Business / Opinion

HK would benefit from more tolerance

By Hong Liang (China Daily) Updated: 2014-02-27 07:19

A small group of people in Hong Kong tarnished the city's image by gathering in a busy shopping district with megaphones last weekend and hurling verbal abuse at mainland tourists. The local government was quick to condemn the incident, which was motivated more by bigotry than by any genuine grievance.

Many Hong Kong people complain about the crowds of tourists in the streets and on public transport, especially the MTR. There have also been complaints that bulk purchases by mainland tourists have pushed up prices of a wide range of consumer goods.

To be sure, the influx of tourists, mainly from the mainland, is causing some disruptions to the daily lives of local people in the city. Such disruptions are particularly obvious in the few commercial districts where fashion outlets catering to tourists have crowded out the many small shops and eateries that were frequented by local customers.

HK would benefit from more tolerance

HK would benefit from more tolerance

But an "invasion" by tourists is not unique to Hong Kong. Shanghai, for instance, plays host to a daily crowd of tourists from around the region and beyond. Most Shanghai people have learned to accommodate them rather than reject them, although they, too, have their fair share of complaints.
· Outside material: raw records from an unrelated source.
/-! `State.wrB` changes memory and no other field. -/

@[simp] theorem State.wrB_modid (s : State) (a : Nat) (bs : List Byte) : (s.wrB a bs).modid = s.modid := rfl
@[simp] theorem State.wrB_focus (s : State) (a : Nat) (bs : List Byte) : (s.wrB a bs).focus = s.focus := rfl
@[simp] theorem State.wrB_agenda (s : State) (a : Nat) (bs : List Byte) : (s.wrB a bs).agenda = s.agenda := rfl
@[simp] theorem State.wrB_occ (s : State) (a : Nat) (bs : List Byte) : (s.wrB a bs).occ = s.occ := rfl
@[simp] theorem State.wrB_timers (s : State) (a : Nat) (bs : List Byte) : (s.wrB a bs).timers = s.timers := rfl
@[simp] theorem State.wrB_free (s : State) (a : Nat) (bs : List Byte) : (s.wrB a bs).free = s.free := rfl
@[simp] theorem State.wrB_nextNo (s : State) (a : Nat) (bs : List Byte) : (s.wrB a bs).nextNo = s.nextNo := rfl
@[simp] theorem State.wrB_ctxs (s : State) (a : Nat) (bs : List Byte) : (s.wrB a bs).ctxs = s.ctxs := rfl
@[simp] theorem State.wrB_cores (s : State) (a : Nat) (bs : List Byte) : (s.wrB a bs).cores = s.cores := rfl
@[simp] theorem State.wrB_homes (s : State) (a : Nat) (bs : List Byte) : (s.wrB a bs).homes = s.homes := rfl
@[simp] theorem State.wrB_poison (s : State) (a : Nat) (bs : List Byte) : (s.wrB a bs).poison = s.poison := rfl
@[simp] theorem State.wrB_grans (s : State) (a : Nat) (bs : List Byte) : (s.wrB a bs).grans = s.grans := rfl
@[simp] theorem State.wrB_reqs (s : State) (a : Nat) (bs : List Byte) : (s.wrB a bs).reqs = s.reqs := rfl
@[simp] theorem State.wrB_parts (s : State) (a : Nat) (bs : List Byte) : (s.wrB a bs).parts = s.parts := rfl
@[simp] theorem State.wrB_watches (s : State) (a : Nat) (bs : List Byte) : (s.wrB a bs).watches = s.watches := rfl
@[simp] theorem State.wrB_ops (s : State) (a : Nat) (bs : List Byte) : (s.wrB a bs).ops = s.ops := rfl
@[simp] theorem State.wrB_tdes (s : State) (a : Nat) (bs : List Byte) : (s.wrB a bs).tdes = s.tdes := rfl
@[simp] theorem State.wrB_scopes (s : State) (a : Nat) (bs : List Byte) : (s.wrB a bs).scopes = s.scopes := rfl
@[simp] theorem State.wrB_counts (s : State) (a : Nat) (bs : List Byte) : (s.wrB a bs).counts = s.counts := rfl
@[simp] theorem State.wrB_scopeReqs (s : State) (a : Nat) (bs : List Byte) : (s.wrB a bs).scopeReqs = s.scopeReqs := rfl
@[simp] theorem State.wrB_scnewCount (s : State) (a : Nat) (bs : List Byte) : (s.wrB a bs).scnewCount = s.scnewCount := rfl
@[simp] theorem State.wrB_prunes (s : State) (a : Nat) (bs : List Byte) : (s.wrB a bs).prunes = s.prunes := rfl
@[simp] theorem State.wrB_dss (s : State) (a : Nat) (bs : List Byte) : (s.wrB a bs).dss = s.dss := rfl
@[simp] theorem State.wrB_launches (s : State) (a : Nat) (bs : List Byte) : (s.wrB a bs).launches = s.launches := rfl
@[simp] theorem State.wrB_nextLaunch (s : State) (a : Nat) (bs : List Byte) : (s.wrB a bs).nextLaunch = s.nextLaunch := rfl
@[simp] theorem State.wrB_lastPart (s : State) (a : Nat) (bs : List Byte) : (s.wrB a bs).lastPart = s.lastPart := rfl
@[simp] theorem State.wrB_moving (s : State) (a : Nat) (bs : List Byte) : (s.wrB a bs).moving = s.moving := rfl
@[simp] theorem State.wrB_fab (s : State) (a : Nat) (bs : List Byte) : (s.wrB a bs).fab = s.fab := rfl
@[simp] theorem State.wrB_vfs (s : State) (a : Nat) (bs : List Byte) : (s.wrB a bs).vfs = s.vfs := rfl
@[simp] theorem State.wrB_smc (s : State) (a : Nat) (bs : List Byte) : (s.wrB a bs).smc = s.smc := rfl
@[simp] theorem State.wrB_clockStopped (s : State) (a : Nat) (bs : List Byte) : (s.wrB a bs).clockStopped = s.clockStopped := rfl
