theorem Encoding.vext (h : Hdr) (wv : BitVec 3) (rg : BitVec 4) (k : BitVec 5) (ty : VTy) : Encoding.Statement (.vext h wv rg k ty) := by
  intro hw w he
  obtain rfl := Option.some.inj he
  obtain ⟨hx, e0, e1, e2, e3, e4⟩ := layout_39 wv.toNat rg.toNat k.toNat ty.code 80 5 wv.isLt rg.isLt k.isLt (vty_lt ty) rfl (by decide)
  refine decodeL_of ?_ hw
  rw [rawL_2b h _ hx]
  simp [rawMaj2b, e0, e1, e2, e3, e4]

theorem Encoding.vins (h : Hdr) (wv : BitVec 3) (rg : BitVec 4) (k : BitVec 5) (ty : VTy) : Encoding.Statement (.vins h wv rg k ty) := by
  intro hw w he
  obtain rfl := Option.some.inj he
  obtain ⟨hx, e0, e1, e2, e3, e4⟩ := layout_39 wv.toNat rg.toNat k.toNat ty.code 96 6 wv.isLt rg.isLt k.isLt (vty_lt ty) rfl (by decide)
  refine decodeL_of ?_ hw
  rw [rawL_2b h _ hx]
  simp [rawMaj2b, e0, e1, e2, e3, e4]

theorem layout_40 (f0 f1 f2 K k0 : Nat) (_ : f0 < 8) (_ : f1 < 16) (_ : f2 < 16) (_ : K = k0 * 16) (_ : k0 < 32) :
    f0 * 262144 + f1 * 16384 + f2 + K < 2097152 ∧ fld (f0 * 262144 + f1 * 16384 + f2 + K) 4 5 = k0 ∧ fld (f0 * 262144 + f1 * 16384 + f2 + K) 9 5 = 0 ∧ fld (f0 * 262144 + f1 * 16384 + f2 + K) 18 3 = f0 ∧ fld (f0 * 262144 + f1 * 16384 + f2 + K) 14 4 = f1 ∧ fld (f0 * 262144 + f1 * 16384 + f2 + K) 0 4 = f2 := by
  simp only [fld]
  omega

theorem Encoding.vsplat (h : Hdr) (wv : BitVec 3) (rg : BitVec 4) (ty : VTy) : Encoding.Statement (.vsplat h wv rg ty) := by
  intro hw w he
  obtain rfl := Option.some.inj he
  obtain ⟨hx, e0, e1, e2, e3, e4⟩ := layout_40 wv.toNat rg.toNat ty.code 112 7 wv.isLt rg.isLt (vty_lt ty) rfl (by decide)
  refine decodeL_of ?_ hw
  rw [rawL_2b h _ hx]
  simp [rawMaj2b, e0, e1, e2, e3, e4]

theorem Encoding.vcmpEq (h : Hdr) (wd : BitVec 3) (wa : BitVec 3) (wb : BitVec 3) (ty : VTy) : Encoding.Statement (.vcmpEq h wd wa wb ty) := by
  intro hw w he
  obtain rfl := Option.some.inj he
  obtain ⟨hx, e0, e1, e2, e3, e4, e5⟩ := layout_32 wd.toNat wa.toNat wb.toNat ty.code wd.isLt wa.isLt wb.isLt (vty_lt ty)
  refine decodeL_of ?_ hw
  rw [rawL_2c h _ hx]
  simp [rawMaj2c, e0, e1, e2, e3, e4, e5]

theorem Encoding.vcmpLt (h : Hdr) (wd : BitVec 3) (wa : BitVec 3) (wb : BitVec 3) (ty : VTy) : Encoding.Statement (.vcmpLt h wd wa wb ty) := by
  intro hw w he
  obtain rfl := Option.some.inj he
  obtain ⟨hx, e0, e1, e2, e3, e4, e5⟩ := layout_33 wd.toNat wa.toNat wb.toNat ty.code 16 1 wd.isLt wa.isLt wb.isLt (vty_lt ty) rfl (by decide)
  refine decodeL_of ?_ hw
  rw [rawL_2c h _ hx]
  simp [rawMaj2c, e0, e1, e2, e3, e4, e5]

theorem Encoding.vcmpLe (h : Hdr) (wd : BitVec 3) (wa : BitVec 3) (wb : BitVec 3) (ty : VTy) : Encoding.Statement (.vcmpLe h wd wa wb ty) := by
  intro hw w he
  obtain rfl := Option.some.inj he
  obtain ⟨hx, e0, e1, e2, e3, e4, e5⟩ := layout_33 wd.toNat wa.toNat wb.toNat ty.code 32 2 wd.isLt wa.isLt wb.isLt (vty_lt ty) rfl (by decide)
  refine decodeL_of ?_ hw
  rw [rawL_2c h _ hx]
  simp [rawMaj2c, e0, e1, e2, e3, e4, e5]

theorem Encoding.vsel (h : Hdr) (wd : BitVec 3) (wa : BitVec 3) (wb : BitVec 3) (wc : BitVec 3) (ty : VTy) : Encoding.Statement (.vsel h wd wa wb wc ty) := by
  intro hw w he
  obtain rfl := Option.some.inj he
  obtain ⟨hx, e0, e1, e2, e3, e4, e5⟩ := layout_36 wd.toNat wa.toNat wb.toNat wc.toNat ty.code 48 3 wd.isLt wa.isLt wb.isLt wc.isLt (vty_lt ty) rfl (by decide)
  refine decodeL_of ?_ hw
  rw [rawL_2c h _ hx]
  simp [rawMaj2c, e0, e1, e2, e3, e4, e5]

theorem Encoding.vnz (h : Hdr) (wd : BitVec 3) (wa : BitVec 3) (ty : VTy) : Encoding.Statement (.vnz h wd wa ty) := by
  intro hw w he
  obtain rfl := Option.some.inj he
  obtain ⟨hx, e0, e1, e2, e3, e4⟩ := layout_34 wd.toNat wa.toNat ty.code 64 4 wd.isLt wa.isLt (vty_lt ty) rfl (by decide)
  refine decodeL_of ?_ hw
  rw [rawL_2c h _ hx]
  simp [rawMaj2c, e0, e1, e2, e3, e4]

theorem Encoding.vsin (h : Hdr) (wd : BitVec 3) (wa : BitVec 3) (ty : VTy) : Encoding.Statement (.vsin h wd wa ty) := by
  intro hw w he
  obtain rfl := Option.some.inj he
  obtain ⟨hx, e0, e1, e2, e3, e4⟩ := layout_37 wd.toNat wa.toNat ty.code wd.isLt wa.isLt (vty_lt ty)
  refine decodeL_of ?_ hw
  rw [rawL_2d h _ hx]
  simp [rawMaj2d, e0, e1, e2, e3, e4]

theorem Encoding.vcos (h : Hdr) (wd : BitVec 3) (wa : BitVec 3) (ty : VTy) : Encoding.Statement (.vcos h wd wa ty) := by
  intro hw w he
  obtain rfl := Option.some.inj he
  obtain ⟨hx, e0, e1, e2, e3, e4⟩ := layout_34 wd.toNat wa.toNat ty.code 16 1 wd.isLt wa.isLt (vty_lt ty) rfl (by decide)
  refine decodeL_of ?_ hw
  rw [rawL_2d h _ hx]
  simp [rawMaj2d, e0, e1, e2, e3, e4]

theorem Encoding.vexp (h : Hdr) (wd : BitVec 3) (wa : BitVec 3) (ty : VTy) : Encoding.Statement (.vexp h wd wa ty) := by
  intro hw w he
  obtain rfl := Option.some.inj he
  obtain ⟨hx, e0, e1, e2, e3, e4⟩ := layout_34 wd.toNat wa.toNat ty.code 32 2 wd.isLt wa.isLt (vty_lt ty) rfl (by decide)
  refine decodeL_of ?_ hw
  rw [rawL_2d h _ hx]
  simp [rawMaj2d, e0, e1, e2, e3, e4]

theorem Encoding.vlog2 (h : Hdr) (wd : BitVec 3) (wa : BitVec 3) (ty : VTy) : Encoding.Statement (.vlog2 h wd wa ty) := by
  intro hw w he
  obtain rfl := Option.some.inj he
  obtain ⟨hx, e0, e1, e2, e3, e4⟩ := layout_34 wd.toNat wa.toNat ty.code 48 3 wd.isLt wa.isLt (vty_lt ty) rfl (by decide)
  refine decodeL_of ?_ hw
  rw [rawL_2d h _ hx]
  simp [rawMaj2d, e0, e1, e2, e3, e4]

theorem Encoding.vrsqrt (h : Hdr) (wd : BitVec 3) (wa : BitVec 3) (ty : VTy) : Encoding.Statement (.vrsqrt h wd wa ty) := by
  intro hw w he
  obtain rfl := Option.some.inj he
  obtain ⟨hx, e0, e1, e2, e3, e4⟩ := layout_34 wd.toNat wa.toNat ty.code 64 4 wd.isLt wa.isLt (vty_lt ty) rfl (by decide)
  refine decodeL_of ?_ hw
  rw [rawL_2d h _ hx]
  simp [rawMaj2d, e0, e1, e2, e3, e4]

theorem Encoding.vrcp (h : Hdr) (wd : BitVec 3) (wa : BitVec 3) (ty : VTy) : Encoding.Statement (.vrcp h wd wa ty) := by
  intro hw w he
  obtain rfl := Option.some.inj he
  obtain ⟨hx, e0, e1, e2, e3, e4⟩ := layout_34 wd.toNat wa.toNat ty.code 80 5 wd.isLt wa.isLt (vty_lt ty) rfl (by decide)
  refine decodeL_of ?_ hw
  rw [rawL_2d h _ hx]
  simp [rawMaj2d, e0, e1, e2, e3, e4]

theorem Encoding.vrsum (h : Hdr) (wd : BitVec 3) (wa : BitVec 3) (ty : VTy) : Encoding.Statement (.vrsum h wd wa ty) := by
  intro hw w he
  obtain rfl := Option.some.inj he
  obtain ⟨hx, e0, e1, e2, e3, e4⟩ := layout_37 wd.toNat wa.toNat ty.code wd.isLt wa.isLt (vty_lt ty)
  refine decodeL_of ?_ hw
  rw [rawL_2e h _ hx]
  simp [rawMaj2e, e0, e1, e2, e3, e4]

theorem Encoding.vrmax (h : Hdr) (wd : BitVec 3) (wa : BitVec 3) (ty : VTy) : Encoding.Statement (.vrmax h wd wa ty) := by
  intro hw w he
  obtain rfl := Option.some.inj he
  obtain ⟨hx, e0, e1, e2, e3, e4⟩ := layout_34 wd.toNat wa.toNat ty.code 16 1 wd.isLt wa.isLt (vty_lt ty) rfl (by decide)
  refine decodeL_of ?_ hw
  rw [rawL_2e h _ hx]
  simp [rawMaj2e, e0, e1, e2, e3, e4]

theorem Encoding.vrmin (h : Hdr) (wd : BitVec 3) (wa : BitVec 3) (ty : VTy) : Encoding.Statement (.vrmin h wd wa ty) := by
  intro hw w he
  obtain rfl := Option.some.inj he
  obtain ⟨hx, e0, e1, e2, e3, e4⟩ := layout_34 wd.toNat wa.toNat ty.code 32 2 wd.isLt wa.isLt (vty_lt ty) rfl (by decide)
  refine decodeL_of ?_ hw
  rw [rawL_2e h _ hx]
  simp [rawMaj2e, e0, e1, e2, e3, e4]

theorem layout_41 (f0 f1 f2 : Nat) (_ : f0 < 16) (_ : f1 < 16) (_ : f2 < 16) :
    f0 * 131072 + f1 * 8192 + f2 < 2097152 ∧ fld (f0 * 131072 + f1 * 8192 + f2) 4 5 = 0 ∧ fld (f0 * 131072 + f1 * 8192 + f2) 9 4 = 0 ∧ fld (f0 * 131072 + f1 * 8192 + f2) 17 4 = f0 ∧ fld (f0 * 131072 + f1 * 8192 + f2) 13 4 = f1 ∧ fld (f0 * 131072 + f1 * 8192 + f2) 0 4 = f2 := by
  simp only [fld]
  omega

theorem Encoding.rowcpy (h : Hdr) (rd : BitVec 4) (ra : BitVec 4) (ty : VTy) : Encoding.Statement (.rowcpy h rd ra ty) := by
  intro hw w he
  obtain rfl := Option.some.inj he
  obtain ⟨hx, e0, e1, e2, e3, e4⟩ := layout_41 rd.toNat ra.toNat ty.code rd.isLt ra.isLt (vty_lt ty)
  refine decodeL_of ?_ hw
  rw [rawL_2f h _ hx]
  simp [rawMaj2f, e0, e1, e2, e3, e4]

theorem layout_42 (f0 f1 K k0 : Nat) (_ : f0 < 16) (_ : f1 < 16) (_ : K = k0 * 16) (_ : k0 < 32) :
    f0 * 131072 + f1 + K < 2097152 ∧ fld (f0 * 131072 + f1 + K) 4 5 = k0 ∧ fld (f0 * 131072 + f1 + K) 9 8 = 0 ∧ fld (f0 * 131072 + f1 + K) 17 4 = f0 ∧ fld (f0 * 131072 + f1 + K) 0 4 = f1 := by
  simp only [fld]
  omega

theorem Encoding.rowzero (h : Hdr) (rd : BitVec 4) (ty : VTy) : Encoding.Statement (.rowzero h rd ty) := by
  intro hw w he
  obtain rfl := Option.some.inj he
  obtain ⟨hx, e0, e1, e2, e3⟩ := layout_42 rd.toNat ty.code 16 1 rd.isLt (vty_lt ty) rfl (by decide)
  refine decodeL_of ?_ hw
  rw [rawL_2f h _ hx]
  simp [rawMaj2f, e0, e1, e2, e3]

theorem layout_43 (f0 f1 f2 f3 K k0 : Nat) (_ : f0 < 16) (_ : f1 < 16) (_ : f2 < 16) (_ : f3 < 16) (_ : K = k0 * 16) (_ : k0 < 32) :
    f0 * 131072 + f1 * 8192 + f2 * 512 + f3 + K < 2097152 ∧ fld (f0 * 131072 + f1 * 8192 + f2 * 512 + f3 + K) 4 5 = k0 ∧ fld (f0 * 131072 + f1 * 8192 + f2 * 512 + f3 + K) 17 4 = f0 ∧ fld (f0 * 131072 + f1 * 8192 + f2 * 512 + f3 + K) 13 4 = f1 ∧ fld (f0 * 131072 + f1 * 8192 + f2 * 512 + f3 + K) 9 4 = f2 ∧ fld (f0 * 131072 + f1 * 8192 + f2 * 512 + f3 + K) 0 4 = f3 := by
  simp only [fld]
  omega
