-- ==== Sys2Proof/Certificates/Slice0/Obligations.lean ====
section
/-! DEFINITION. The statements about this model that are to be proved: each obligation formalises rules of the spec, or says a property of the whole
machine. -/
open Sys2Proof Sys2Proof.Machine

/-- Every integer word of one result writes the value of its table to its destination, tag 0 (mov keeps the tag), and completes.

Three-register integer words (spec 05 R134): each writes its result to g[rd] with tag 0 and changes nothing else. A shift amount is b[5:0]; mulh is the high half of the signed product; min and max compare as signed values, minu and maxu as unsigned ones.

mov copies value and tag; clz counts the leading zero bits and popc the 1 bits of its source (spec 05 R134; 01 R10).

Immediate words (spec 05 R136 to R138): the 13-bit immediate is sign-extended for all four of addi, andi, ori and xori; lui and auipc place the sign-extended immediate at multiples of 0x2000, auipc from the address of its own word. -/
def Obligations.IntegerResults : Prop :=
  (
    ∀ (h : Hdr) (rd ra rb : BitVec 4) (s : State), s.cur.guard h = true →
      let a := s.cur.gv ra
      let b := s.cur.gv rb
      let n := b.toNat % 64
      let completes (i : Instr) (v : Word) : Prop := exec i s = .next (s.wrote (s.cur.setG rd v))
      completes (.add h rd ra rb) (a + b) ∧ completes (.sub h rd ra rb) (a - b) ∧
      completes (.andR h rd ra rb) (a &&& b) ∧ completes (.orR h rd ra rb) (a ||| b) ∧ completes (.xorR h rd ra rb) (a ^^^ b) ∧
      completes (.andn h rd ra rb) (a &&& ~~~b) ∧
      completes (.sll h rd ra rb) (BitVec.ofNat 64 (a.toNat * 2 ^ n)) ∧ completes (.srl h rd ra rb) (BitVec.ofNat 64 (a.toNat / 2 ^ n)) ∧
      completes (.sra h rd ra rb) (BitVec.ofInt 64 (a.toInt / 2 ^ n)) ∧
      completes (.mul h rd ra rb) (BitVec.ofInt 64 (a.toInt * b.toInt)) ∧
      completes (.mulh h rd ra rb) ((a.signExtend 128 * b.signExtend 128).extractLsb' 64 64) ∧
      completes (.minS h rd ra rb) (if a.toInt ≤ b.toInt then a else b) ∧ completes (.maxS h rd ra rb) (if a.toInt ≤ b.toInt then b else a) ∧
      completes (.minu h rd ra rb) (if a.toNat ≤ b.toNat then a else b) ∧ completes (.maxu h rd ra rb) (if a.toNat ≤ b.toNat then b else a)) ∧
  (
    ∀ (h : Hdr) (rd ra : BitVec 4) (s : State), s.cur.guard h = true →
      let a := s.cur.gv ra
      exec (.mov h rd ra) s = .next (s.wrote (s.cur.setGT rd (s.cur.gr ra))) ∧
      (∃ n ≤ 64, exec (.clz h rd ra) s = .next (s.wrote (s.cur.setG rd (BitVec.ofNat 64 n))) ∧
        a.toNat < 2 ^ (64 - n) ∧ (a ≠ 0 → 2 ^ (64 - n) ≤ 2 * a.toNat)) ∧
      exec (.popc h rd ra) s = .next (s.wrote (s.cur.setG rd (BitVec.ofNat 64 ((List.range 64).countP fun i => a.getLsbD i))))) ∧
  (
    ∀ (h : Hdr) (rd ra : BitVec 4) (imm : BitVec 13) (amt : BitVec 6) (up : BitVec 17) (s : State), s.cur.guard h = true →
      let a := s.cur.gv ra
      let completes (i : Instr) (v : Word) : Prop := exec i s = .next (s.wrote (s.cur.setG rd v))
      completes (.addi h rd ra imm) (BitVec.ofInt 64 (a.toInt + imm.toInt)) ∧ completes (.andi h rd ra imm) (a &&& imm.signExtend 64) ∧
      completes (.ori h rd ra imm) (a ||| imm.signExtend 64) ∧ completes (.xori h rd ra imm) (a ^^^ imm.signExtend 64) ∧
      completes (.slli h rd ra amt) (BitVec.ofNat 64 (a.toNat * 2 ^ amt.toNat)) ∧ completes (.srli h rd ra amt) (BitVec.ofNat 64 (a.toNat / 2 ^ amt.toNat)) ∧
      completes (.srai h rd ra amt) (BitVec.ofInt 64 (a.toInt / 2 ^ amt.toNat)) ∧
      completes (.lui h rd up) (BitVec.ofInt 64 (up.toInt * 0x2000)) ∧
      completes (.auipc h rd up) (BitVec.ofInt 64 (s.cur.pc.toNat + up.toInt * 0x2000)))

/-- Division (spec 05 R135): it truncates toward zero; a zero divisor gives the all-ones quotient and the dividend as remainder; the most negative number divided by −1 gives itself and 0; and nothing traps. -/
def Obligations.DivisionTruncates : Prop :=
  ∀ (h : Hdr) (rd ra rb : BitVec 4) (s : State), s.cur.guard h = true →
    let a := s.cur.gv ra
    let b := s.cur.gv rb
    ∃ q m qu mu : Word,
      exec (.divS h rd ra rb) s = .next (s.wrote (s.cur.setG rd q)) ∧ exec (.remS h rd ra rb) s = .next (s.wrote (s.cur.setG rd m)) ∧
      exec (.divu h rd ra rb) s = .next (s.wrote (s.cur.setG rd qu)) ∧ exec (.remu h rd ra rb) s = .next (s.wrote (s.cur.setG rd mu)) ∧
      (b = 0 → q = 0xFFFFFFFFFFFFFFFF ∧ m = a ∧ qu = 0xFFFFFFFFFFFFFFFF ∧ mu = a) ∧
      (a = 0x8000000000000000 ∧ b = 0xFFFFFFFFFFFFFFFF → q = a ∧ m = 0) ∧
      (b ≠ 0 ∧ ¬(a = 0x8000000000000000 ∧ b = 0xFFFFFFFFFFFFFFFF) → q.toInt = Int.tdiv a.toInt b.toInt ∧ m = a - q * b ∧ m.toInt = Int.tmod a.toInt b.toInt) ∧
      (b ≠ 0 → qu.toNat = a.toNat / b.toNat ∧ mu = a - qu * b)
If you live in Shanghai for a while, you very quickly learn to avoid going to the tourist hotspots, such as the Bund district or the Yuyuan area around the Temple of the City God. Indeed, Shanghai people have willingly surrendered these districts to tourists, and quite a few Shanghai natives have never been to these places.

There is really little reason why local people need to jostle with the tourist crowds in Hong Kong. Instead of Causeway Bay or Tsim Sha Tsui, local consumers can frequent areas such as Wanchai or the old town in the western district where few tourists venture.

Some cities, notably Venice, have economies that depend heavily on the income generated by tourists. Hong Kong is not one of them, but tourism is still an important contributor to economic growth, although the return on investment in tourism is a question that has been open to debate for years. There have been no shortage of critics, who charge that the money spent on the Disneyland project, the biggest government investment in promoting tourism, could have been better used to improve the infrastructure in Hong Kong and bring real benefits to the local people.

But the fact is that investment has been made and tourists are coming in droves to spend. In doing so, they have helped create many jobs for local people in various business sectors, including catering, retail and entertainment.

Yet despite the benefits tourism brings to the city, more and more Hong Kong people are asking how much more strain the infrastructure can take from the influx of visitors before it reaches breaking point. Although the local government has said it is aware of the issue, it has offered no solutions.

The private sector is doing its best to cash in on the influx of tourists by converting old office complexes and industrial buildings into hostels. New shopping malls are being built and old residential buildings near the commercial districts are being converted into multistory shops and fancy boutiques.

Nobody seems to know how many tourists are too many. The Venetians never complain about the invasion of tourists, and people in Shanghai have accepted, albeit grudgingly, the daily throngs of people from "the outside". Hong Kong people should learn that some tolerance will let them reap more benefits from tourism.

The author is a senior editor with China Daily.